[Data records]

+ + + + +

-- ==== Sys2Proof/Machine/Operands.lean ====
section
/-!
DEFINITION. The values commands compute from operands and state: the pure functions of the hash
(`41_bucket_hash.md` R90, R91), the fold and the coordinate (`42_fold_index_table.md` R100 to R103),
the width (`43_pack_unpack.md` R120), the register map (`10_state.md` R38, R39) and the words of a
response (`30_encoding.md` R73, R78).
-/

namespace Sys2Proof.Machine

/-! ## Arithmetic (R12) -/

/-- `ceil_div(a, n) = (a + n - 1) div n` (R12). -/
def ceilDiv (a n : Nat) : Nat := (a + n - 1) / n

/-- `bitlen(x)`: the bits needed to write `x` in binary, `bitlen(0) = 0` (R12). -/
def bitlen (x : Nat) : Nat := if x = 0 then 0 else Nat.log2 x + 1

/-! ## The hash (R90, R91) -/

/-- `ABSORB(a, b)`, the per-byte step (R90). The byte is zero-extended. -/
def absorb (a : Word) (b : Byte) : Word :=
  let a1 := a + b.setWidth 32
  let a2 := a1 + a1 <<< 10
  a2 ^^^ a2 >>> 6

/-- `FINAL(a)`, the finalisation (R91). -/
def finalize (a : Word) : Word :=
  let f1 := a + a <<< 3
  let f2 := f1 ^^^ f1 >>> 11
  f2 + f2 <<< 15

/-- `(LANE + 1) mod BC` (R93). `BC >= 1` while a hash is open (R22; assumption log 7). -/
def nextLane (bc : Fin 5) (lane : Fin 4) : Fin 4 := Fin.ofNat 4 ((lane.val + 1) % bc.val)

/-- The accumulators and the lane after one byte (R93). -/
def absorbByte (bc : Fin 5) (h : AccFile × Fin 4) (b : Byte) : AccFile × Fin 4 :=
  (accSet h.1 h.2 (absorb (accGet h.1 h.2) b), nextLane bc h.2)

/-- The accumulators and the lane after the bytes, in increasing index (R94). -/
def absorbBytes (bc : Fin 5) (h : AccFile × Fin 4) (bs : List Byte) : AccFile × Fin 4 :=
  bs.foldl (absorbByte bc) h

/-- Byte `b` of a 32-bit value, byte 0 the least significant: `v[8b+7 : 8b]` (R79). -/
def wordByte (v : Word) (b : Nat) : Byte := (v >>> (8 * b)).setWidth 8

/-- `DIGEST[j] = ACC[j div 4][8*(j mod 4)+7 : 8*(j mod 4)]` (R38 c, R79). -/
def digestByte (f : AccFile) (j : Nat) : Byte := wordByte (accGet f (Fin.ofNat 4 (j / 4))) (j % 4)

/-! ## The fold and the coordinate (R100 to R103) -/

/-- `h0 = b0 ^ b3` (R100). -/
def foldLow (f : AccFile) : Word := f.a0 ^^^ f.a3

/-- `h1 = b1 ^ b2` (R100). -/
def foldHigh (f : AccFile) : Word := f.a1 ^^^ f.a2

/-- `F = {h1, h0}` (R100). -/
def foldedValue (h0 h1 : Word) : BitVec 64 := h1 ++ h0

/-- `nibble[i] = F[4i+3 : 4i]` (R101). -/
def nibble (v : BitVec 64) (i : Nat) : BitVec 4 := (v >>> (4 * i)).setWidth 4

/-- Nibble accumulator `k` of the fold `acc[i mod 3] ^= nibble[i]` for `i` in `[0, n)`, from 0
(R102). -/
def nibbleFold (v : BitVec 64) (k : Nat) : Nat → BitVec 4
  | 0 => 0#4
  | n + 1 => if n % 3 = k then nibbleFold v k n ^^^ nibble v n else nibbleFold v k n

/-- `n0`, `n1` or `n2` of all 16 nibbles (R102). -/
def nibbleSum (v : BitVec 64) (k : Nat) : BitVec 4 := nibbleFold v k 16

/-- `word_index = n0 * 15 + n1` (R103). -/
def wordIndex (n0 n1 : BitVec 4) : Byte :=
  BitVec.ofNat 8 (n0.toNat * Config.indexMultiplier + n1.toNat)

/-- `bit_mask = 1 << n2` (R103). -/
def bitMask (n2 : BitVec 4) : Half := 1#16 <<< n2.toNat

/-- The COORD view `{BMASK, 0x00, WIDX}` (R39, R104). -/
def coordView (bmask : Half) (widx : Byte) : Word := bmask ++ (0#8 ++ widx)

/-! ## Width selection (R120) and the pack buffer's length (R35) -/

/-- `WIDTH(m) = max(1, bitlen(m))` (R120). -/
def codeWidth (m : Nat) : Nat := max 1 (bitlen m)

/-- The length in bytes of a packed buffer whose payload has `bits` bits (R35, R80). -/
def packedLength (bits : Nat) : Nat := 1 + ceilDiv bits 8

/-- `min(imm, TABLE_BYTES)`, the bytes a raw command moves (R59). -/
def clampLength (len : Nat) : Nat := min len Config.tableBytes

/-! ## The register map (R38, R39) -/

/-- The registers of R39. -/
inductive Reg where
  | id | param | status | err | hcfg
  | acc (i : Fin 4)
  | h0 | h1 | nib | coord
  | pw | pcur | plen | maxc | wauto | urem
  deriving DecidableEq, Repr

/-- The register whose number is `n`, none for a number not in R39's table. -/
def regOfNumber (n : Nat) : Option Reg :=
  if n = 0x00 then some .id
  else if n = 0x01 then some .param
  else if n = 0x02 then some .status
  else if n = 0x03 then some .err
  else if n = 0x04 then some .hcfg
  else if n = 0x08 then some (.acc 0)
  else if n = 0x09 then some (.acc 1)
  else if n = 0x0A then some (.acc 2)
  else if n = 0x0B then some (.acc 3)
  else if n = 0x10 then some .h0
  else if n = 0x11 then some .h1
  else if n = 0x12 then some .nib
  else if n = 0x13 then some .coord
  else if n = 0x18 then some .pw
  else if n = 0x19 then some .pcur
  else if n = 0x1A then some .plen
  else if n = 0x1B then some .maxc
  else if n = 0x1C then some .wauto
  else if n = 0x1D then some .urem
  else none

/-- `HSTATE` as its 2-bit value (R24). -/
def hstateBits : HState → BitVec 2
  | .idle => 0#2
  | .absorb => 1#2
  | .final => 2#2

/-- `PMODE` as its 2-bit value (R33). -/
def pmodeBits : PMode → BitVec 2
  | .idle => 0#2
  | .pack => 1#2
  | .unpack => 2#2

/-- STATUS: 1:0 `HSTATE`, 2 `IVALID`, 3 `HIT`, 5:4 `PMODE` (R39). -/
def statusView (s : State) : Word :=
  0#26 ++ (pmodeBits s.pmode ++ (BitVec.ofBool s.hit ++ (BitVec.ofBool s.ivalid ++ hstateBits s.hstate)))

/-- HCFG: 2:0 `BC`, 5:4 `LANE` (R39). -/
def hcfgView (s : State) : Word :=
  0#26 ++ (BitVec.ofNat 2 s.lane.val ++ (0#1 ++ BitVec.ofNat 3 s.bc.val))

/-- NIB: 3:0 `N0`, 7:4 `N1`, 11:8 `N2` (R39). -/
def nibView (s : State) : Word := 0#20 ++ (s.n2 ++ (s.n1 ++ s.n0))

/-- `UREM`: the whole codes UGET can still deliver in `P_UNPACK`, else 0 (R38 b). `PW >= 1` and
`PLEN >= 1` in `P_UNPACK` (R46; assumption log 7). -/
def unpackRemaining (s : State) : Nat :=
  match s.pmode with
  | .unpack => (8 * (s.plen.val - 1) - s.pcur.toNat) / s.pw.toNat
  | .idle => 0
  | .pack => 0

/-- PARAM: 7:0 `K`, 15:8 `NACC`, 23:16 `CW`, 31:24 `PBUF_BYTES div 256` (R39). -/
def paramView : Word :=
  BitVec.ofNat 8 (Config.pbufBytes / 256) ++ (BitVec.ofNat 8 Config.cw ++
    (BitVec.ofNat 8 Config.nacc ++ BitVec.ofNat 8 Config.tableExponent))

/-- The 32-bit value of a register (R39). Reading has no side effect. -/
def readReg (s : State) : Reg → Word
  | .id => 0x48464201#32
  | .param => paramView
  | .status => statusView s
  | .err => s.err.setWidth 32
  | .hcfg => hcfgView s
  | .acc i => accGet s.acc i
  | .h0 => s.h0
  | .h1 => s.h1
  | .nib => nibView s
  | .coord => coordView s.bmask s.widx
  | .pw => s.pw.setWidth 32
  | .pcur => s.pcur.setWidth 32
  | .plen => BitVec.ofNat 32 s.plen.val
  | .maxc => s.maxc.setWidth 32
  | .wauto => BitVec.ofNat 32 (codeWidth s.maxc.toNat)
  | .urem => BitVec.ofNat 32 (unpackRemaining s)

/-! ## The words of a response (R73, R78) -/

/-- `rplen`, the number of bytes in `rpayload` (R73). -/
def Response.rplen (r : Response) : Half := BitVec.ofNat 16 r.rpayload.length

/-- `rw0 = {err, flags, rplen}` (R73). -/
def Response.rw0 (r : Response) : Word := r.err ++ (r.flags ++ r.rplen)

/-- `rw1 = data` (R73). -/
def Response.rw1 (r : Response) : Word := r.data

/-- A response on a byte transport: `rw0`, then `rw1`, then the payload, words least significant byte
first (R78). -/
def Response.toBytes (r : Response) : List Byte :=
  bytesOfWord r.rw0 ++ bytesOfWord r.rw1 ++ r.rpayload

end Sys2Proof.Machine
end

+ + + + +

**PROMPT:** From the entries above, write out only the lines starting at the line that holds "(R22; assumption log 7). -/" and ending at the line that holds "(accSet h.1 h.2", keeping both and matching them exactly.

**RESULT OF THIS EXERCISE:**
/-- `(LANE + 1) mod BC` (R93). `BC >= 1` while a hash is open (R22; assumption log 7). -/
def nextLane (bc : Fin 5) (lane : Fin 4) : Fin 4 := Fin.ofNat 4 ((lane.val + 1) % bc.val)

/-- The accumulators and the lane after one byte (R93). -/
def absorbByte (bc : Fin 5) (h : AccFile × Fin 4) (b : Byte) : AccFile × Fin 4 :=
  (accSet h.1 h.2 (absorb (accGet h.1 h.2) b), nextLane bc h.2)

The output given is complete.